Infrastructure utilisation monitoring
Last updated: 20 September 2023
Monitoring infrastructure utilisation enables the increased reliability and performance of Home Office services by improving:
- Automation of infrastructure scaling
- More predictable workloads
- Trend analysis and capacity planning
- Cost optimisation
- Detecting, identifying and remediating issues
- Assuring the reliability of services
Monitoring infrastructure utilisation without also monitoring other signals of service performance is not enough to ensure a high quality service. Teams should look to our patterns for monitoring (for example Monitoring-as-code) to meet this standard and complement other service monitoring.
Requirements
- Infrastructure MUST be observable relative to defined service level expectations
- CPU utilisation MUST be observable
- Memory utilisation MUST be observable
- Disk utilisation MUST be observable
- Network utilisation MUST be observable
- Historical infrastructure monitoring metrics MUST be retained for analysis
Infrastructure MUST be observable relative to defined service level expectations
Infrastructure utilisation should be baselined so that Service Level Objectives (SLOs) can be defined for infrastructure measures. This enables triggers for automated proactive measures.
CPU utilisation MUST be observable
CPU utilisation by applications, services, systems or pods are to be monitored so that effective measures such as scaling out can be triggered in periods of saturation.
Memory utilisation MUST be observable
Memory utilisation by applications, services, systems or pods are to be monitored so that effective measures such as scaling out can be triggered in periods of saturation.

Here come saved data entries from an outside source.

-- ==== Sys2Proof/Machine/Goose.lean ====
section
/-! DEFINITION. GOOSE messages: encoding of IEC 61850-8-1, the authentication extension (R67), the entry layouts of R228 and
R236. The byte layout of messages is the standard's (log entry 16). -/
namespace Sys2Proof.Machine
open Sys2Proof

-- BER

/-- The length octets of a BER element. -/
def berLen (n : Nat) : Bytes :=
  if n < 128 then [.ofNat 8 n] else if n < 256 then [0x81, .ofNat 8 n] else [0x82, .ofNat 8 (n / 256), .ofNat 8 n]

/-- A BER element: tag, length, contents. -/
def ber (tag : Nat) (c : Bytes) : Bytes := .ofNat 8 tag :: berLen c.length ++ c

/-- The least number of bytes, 1 to 9, that hold a number in two's complement. -/
def intWidth (v : Int) : Nat :=
  ((List.range 9).find? fun i => decide (-(2 ^ (8 * i + 7)) ≤ v) && decide (v < 2 ^ (8 * i + 7))).getD 8 + 1

/-- The contents of a BER INTEGER. -/
def berInt (v : Int) : Bytes := be (intWidth v) (toTwos (8 * intWidth v) v)

/-- A bit string of `len` bits, the first bit of the string the lowest bit of `v`. -/
def berBits (len v : Nat) : Bytes :=
  let n := cdiv len 8
  let rev := (List.range len).foldl (fun a i => a * 2 + v / 2 ^ i % 2) 0
  .ofNat 8 (8 * n - len) :: be n (rev * 2 ^ (8 * n - len))

/-- UtcTime: seconds, 24-bit fraction, TimeQuality. -/
def utcBytes (sec frac : Nat) (tq : BitVec 8) : Bytes := be 4 sec ++ be 3 frac ++ [tq]

/-- A dataset entry. -/
def gvalBytes : GVal → Bytes
  | .bool v => ber 0x83 [.ofNat 8 (b2n v)]
  | .bits len v => ber 0x84 (berBits len v)
  | .int _ v => ber 0x85 (berInt v.toInt)
  | .uint v => ber 0x86 (berInt v.toNat)
  | .f32 v => ber 0x87 (8 :: be 4 v.toNat)
  | .f64 v => ber 0x87 (11 :: be 8 v.toNat)
  | .utc s f q => ber 0x91 (utcBytes s f q)

/-- The authentication extension: key identifier, length and value. -/
def authBytes : Option AuthExt → Bytes
  | none => []
  | some a => be 4 a.keyId ++ be 2 a.value.length ++ a.value

/-- The bytes of a GOOSE message after the EtherType. -/
def gooseBytes (p : GoosePdu) : Bytes :=
  let body := ber 0x80 p.ref ++ ber 0x81 (berInt p.tal) ++ ber 0x82 p.datSet ++ ber 0x83 p.goId ++
    ber 0x84 (utcBytes p.tSec p.tFrac p.tq) ++ ber 0x85 (berInt p.stNum.toNat) ++ ber 0x86 (berInt p.sqNum.toNat) ++
    ber 0x87 [.ofNat 8 (b2n p.simulate)] ++ ber 0x88 (berInt p.confRev) ++ ber 0x89 [.ofNat 8 (b2n p.ndsCom)] ++
    ber 0x8A (berInt p.entries) ++ ber 0xAB (p.data.flatMap gvalBytes)
  let apdu := ber 0x61 body
  let ext := authBytes p.auth
  be 2 p.appid ++ be 2 (8 + apdu.length) ++ be 2 (b2n p.simulate * 32768 + ext.length) ++ be 2 0 ++ apdu ++ ext

/-- A GOOSE message as a frame, tagged or not (R228). -/
def gooseFrame (dmac smac : BitVec 48) (tag : Option Nat) (p : GoosePdu) : Frame :=
  let b := gooseBytes p
  { dmac := dmac, smac := smac, tags := (tag.map fun t => (0x8100, t)).toList, etype := 0x88B8,
    len := max 64 (18 + 4 * b2n tag.isSome + b.length), prp := none, body := .goose p, payload := b }

-- Authentication (R67)

/-- A frame as its authentication value covers it: without the value and without its encoding. -/
def stripAuth (f : Frame) : Frame :=
  match f.body with
  | .sv p => { f with body := .sv { p with auth := none }, payload := [], prp := none }
  | .goose p => { f with body := .goose { p with auth := none }, payload := [], prp := none }
  | .ptp _ => f
  | .raw => f

/-- The three outcomes of authentication. -/
inductive AuthResult where
  | missing | fail | pass
  deriving DecidableEq, Repr

/-- A frame checked against an entry of the key store: its key identifier chooses between the current and the next key, and
its value is compared at the length the frame declares (R67). -/
def authCheck (m : Mach) (key : Nat) (f : Frame) (a : Option AuthExt) : AuthResult :=
  match a with
  | none => .missing
  | some x =>
    let e := tgetD m.sec.keys key { cur := none, next := none }
    match (e.cur.toList ++ e.next.toList).find? fun k => k.ident == x.keyId with
    | none => .fail
    | some k =>
      if x.value ≠ [] ∧ x.value.length ≤ 32 ∧ (Config.authTag k.key (stripAuth f)).take x.value.length = x.value
      then .pass else .fail

/-- A key store index holds a current key. -/
def keyThere (m : Mach) (key : Nat) : Bool := (tget m.sec.keys key).any fun e => e.cur.isSome

/-- A message's frame with its authentication value, 256 bits, by the current key (R232). -/
def signGoose (m : Mach) (key : Nat) (dmac smac : BitVec 48) (tag : Option Nat) (p : GoosePdu) : Frame :=
  match (tget m.sec.keys key).bind (·.cur) with
  | none => gooseFrame dmac smac tag p
  | some k =>
    let v := Config.authTag k.key (stripAuth (gooseFrame dmac smac tag p))
    gooseFrame dmac smac tag { p with auth := some { keyId := k.ident, value := v } }

-- Control block entries

/-- A member map of `n` entries from offset `off`: point and role of each. -/
def memberMap (p : Bytes) (off n : Nat) : List (Nat × Nat) :=
  (rdList 4 n p off).map fun w => (w % 2 ^ 23, bits w 25 24)

/-- The entry of R228 at an offset, with its member map after it. -/
def pubEntryAt (p : Bytes) (o : Nat) : PubEntry :=
  { flags := .ofNat 8 (rd 1 p o), appid := rd 2 p (o + 2), dmac := .ofNat 48 (rdBe 6 p (o + 4)), vlan := .ofNat 16 (rd 2 p (o + 10)),
    ports := .ofNat 8 (rd 1 p (o + 12)), curve := rd 1 p (o + 13), ownerKind := rd 1 p (o + 14), owner := rd 2 p (o + 16),
    key := rd 2 p (o + 18), confRev := rd 4 p (o + 20), ref := slice p (o + 64) (rd 1 p (o + 24)),
    datSet := slice p (o + 128) (rd 1 p (o + 25)), goId := slice p (o + 192) (rd 1 p (o + 26)),
    members := memberMap p (o + 256) (rd 1 p (o + 1)) }

/-- The entry of R236 at offset 8, with its member map after it. -/
def gsubEntryAt (p : Bytes) : GSubEntry :=
  { flags := .ofNat 8 (rd 1 p 8), appid := rd 2 p 10, dmac := .ofNat 48 (rdBe 6 p 12), vlan := rd 2 p 18 % 4096,
    ports := .ofNat 8 (rd 1 p 20), key := rd 2 p 22, confRev := rd 4 p 24, ref := slice p 72 (rd 1 p 21),
    members := memberMap p 136 (rd 1 p 9) }

/-- A name field: length 1 to 64 and unused octets zero. -/
def nameOk (p : Bytes) (lenOff off : Nat) : Bool :=
  let n := rd 1 p lenOff
  1 ≤ n && n ≤ 64 && zeros p (off + n) (64 - n)

/-- A member map's reserved bits are zero. -/
def mapOk (p : Bytes) (off n : Nat) : Bool := (rdList 4 n p off).all fun w => bits w 31 26 == 0

/-- The request layout of SIG_PUB_SET and UMB_PUB_SET: `n0` bytes of index, the entry, the map. -/
def pubLayout (reserved : List (Nat × Nat)) (p : Bytes) : Bool :=
  p.length == 264 + 4 * rd 1 p 9 && reserved.all (fun r => zeros p r.1 r.2) && bits (rd 1 p 8) 7 4 == 0 &&
  1 ≤ rd 1 p 9 && rd 1 p 9 ≤ 128 && zeros p 23 1 && zeros p 35 37 && nameOk p 32 72 && nameOk p 33 136 && nameOk p 34 200 &&
  mapOk p 264 (rd 1 p 9)

-- Dataset entries of points

/-- The quality bits a GOOSE message carries: bits 12:0 (R228). -/
def gooseQuality (q : BitVec 32) : Nat := q.toNat % 2 ^ 13

/-- Bits 12:0 of a quality word as the bit string of IEC 61850-8-1 and back: its first bit is the higher of the two that give VALIDITY, as
with a DBPOS. -/
def swapValidity (q : Nat) : Nat := q % 2 ^ 13 / 4 * 4 + q % 2 * 2 + q / 2 % 2

/-- The full TAI second of a timestamp: the latest with those low 32 bits that is not after the clock second (R209). -/
def fullSec (secNow lo : Nat) : Nat :=
  let c := secNow / 2 ^ 32 * 2 ^ 32 + lo
  if c ≤ secNow then c else c - 2 ^ 32

/-- The UTC offset in force at an instant: the earliest of those whose end is still to come then, else the one held (R41). -/
def utcAt (u : TimeUnit) (t : Ns) : Int := u.utcPast.foldl (fun o e => if t < e.1 then e.2 else o) u.utcOffset

/-- The UTC second of an instant (R41). -/
def utcSec (m : Mach) (t : Ns) : Nat := (((t / nsPerSec : Nat) : Int) - utcAt m.time t).toNat

/-- The TAI second of a UTC second, by the offset in force then (R41). -/
def taiSec (m : Mach) (s : Nat) : Int :=
  (s : Int) + m.time.utcPast.foldl (fun o e => if ((s : Int) + e.2) * nsPerSec < e.1 then e.2 else o) m.time.utcOffset

/-- The instant of a timestamp of 32 bits of a second and a fraction (R209). -/
def stampNs (m : Mach) (lo frac : BitVec 32) : Ns :=
  fullSec m.time.clock.sec.toNat lo.toNat * nsPerSec + frac.toNat * nsPerSec / 2 ^ 32

/-- A value member of a type and bit length (R210). -/
def encodeValue (ty len : Nat) (v : BitVec 64) : GVal :=
  if ty = 0 then .bool (v.toNat % 2 == 1)
  else if ty = 1 then .bits 2 (v.toNat % 2 * 2 + v.toNat / 2 % 2)
  else if ty = 2 then .int 32 v
  else if ty = 3 then .uint (v.setWidth 32)
  else if ty = 4 then .int 64 v
  else if ty = 5 then .f32 (v.setWidth 32)
  else if ty = 6 then .f64 v
  else .bits len v.toNat

/-- A member of a publish block as its message carries it (R228). -/
def encodeMember (m : Mach) (r : Range) (role : Nat) (p : PVal) : GVal :=
  if role = 0 then encodeValue r.ty r.len p.value
  else if role = 1 then .bits 13 (swapValidity p.quality.toNat)
  else .utc (utcSec m (stampNs m p.secLo p.tfrac)) (p.tfrac.toNat / 256) (.ofNat 8 (p.quality.toNat / 2 ^ 24))

/-- The longest encoding of a member. -/
def longestMember (ty len role : Nat) : GVal :=
  if role = 0 then
    (if ty = 2 then .int 32 (.ofInt 64 (-(2 ^ 31))) else if ty = 3 then .uint (.ofNat 32 (2 ^ 32 - 1))
     else if ty = 4 then .int 64 (.ofInt 64 (-(2 ^ 63))) else encodeValue ty len 0)
  else if role = 1 then .bits 13 0
  else .utc 0 0 0

/-- The longest encoding of a block's message, with the authentication extension (R229). -/
def longestMessage (e : PubEntry) (kinds : List (Nat × Nat × Nat)) : Nat :=
  (gooseFrame e.dmac 0 (if e.vlan.getLsbD 15 then some 0 else none)
    { appid := e.appid, simulate := true, auth := some { keyId := 0, value := List.replicate 32 0 }, ref := e.ref,
      tal := 2 ^ 32 - 1, datSet := e.datSet, goId := e.goId, tSec := 0, tFrac := 0, tq := 0, stNum := .ofNat 32 (2 ^ 32 - 1),
      sqNum := .ofNat 32 (2 ^ 32 - 1), confRev := e.confRev, ndsCom := false, entries := e.members.length,
      data := kinds.map fun k => longestMember k.1 k.2.1 k.2.2 }).len

/-- Type, bit length and role of each member of a block, for its longest encoding. -/
def memberKinds (m : Mach) (e : PubEntry) : List (Nat × Nat × Nat) :=
  e.members.map fun x => match rangeOf m.sig x.1 with
    | none => (0, 0, x.2)
    | some r => (r.ty, r.len, x.2)

/-- A dataset entry as the value of a point of a type (R210, R237); none where its encoding does not match. -/
def decodeValue (ty len : Nat) : GVal → Option (BitVec 64)
  | .bool v => if ty = 0 then some (.ofNat 64 (b2n v)) else none
  | .bits l v =>
    if ty = 1 ∧ l = 2 then some (.ofNat 64 (v % 2 * 2 + v / 2 % 2))
    else if ty = 7 ∧ l = len then some (.ofNat 64 (v % 2 ^ len)) else none
  | .int w v =>
    if ty = 2 ∧ w = 32 ∧ valueOk 2 0 v then some v else if ty = 4 ∧ w ≤ 64 then some v else none
  | .uint v => if ty = 3 then some (v.setWidth 64) else none
  | .f32 v => if ty = 5 then some (v.setWidth 64) else none
  | .f64 v => if ty = 6 then some v else none
  | .utc _ _ _ => none

end Sys2Proof.Machine
end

Disk utilisation MUST be observable
Disk utilisation by applications, services, systems or pods are to be monitored so that effective measures such as scaling out can be triggered in periods of saturation.
Network utilisation MUST be observable
Network utilisation by applications, services, systems or pods are to be monitored so that effective measures such as scaling out can be triggered in periods of saturation.
Historical infrastructure monitoring metrics MUST be retained for analysis
In order to allow for trend analysis and capacity planning, infrastructure monitoring metrics must be retained for a time period appropriate to the usage profile of the service.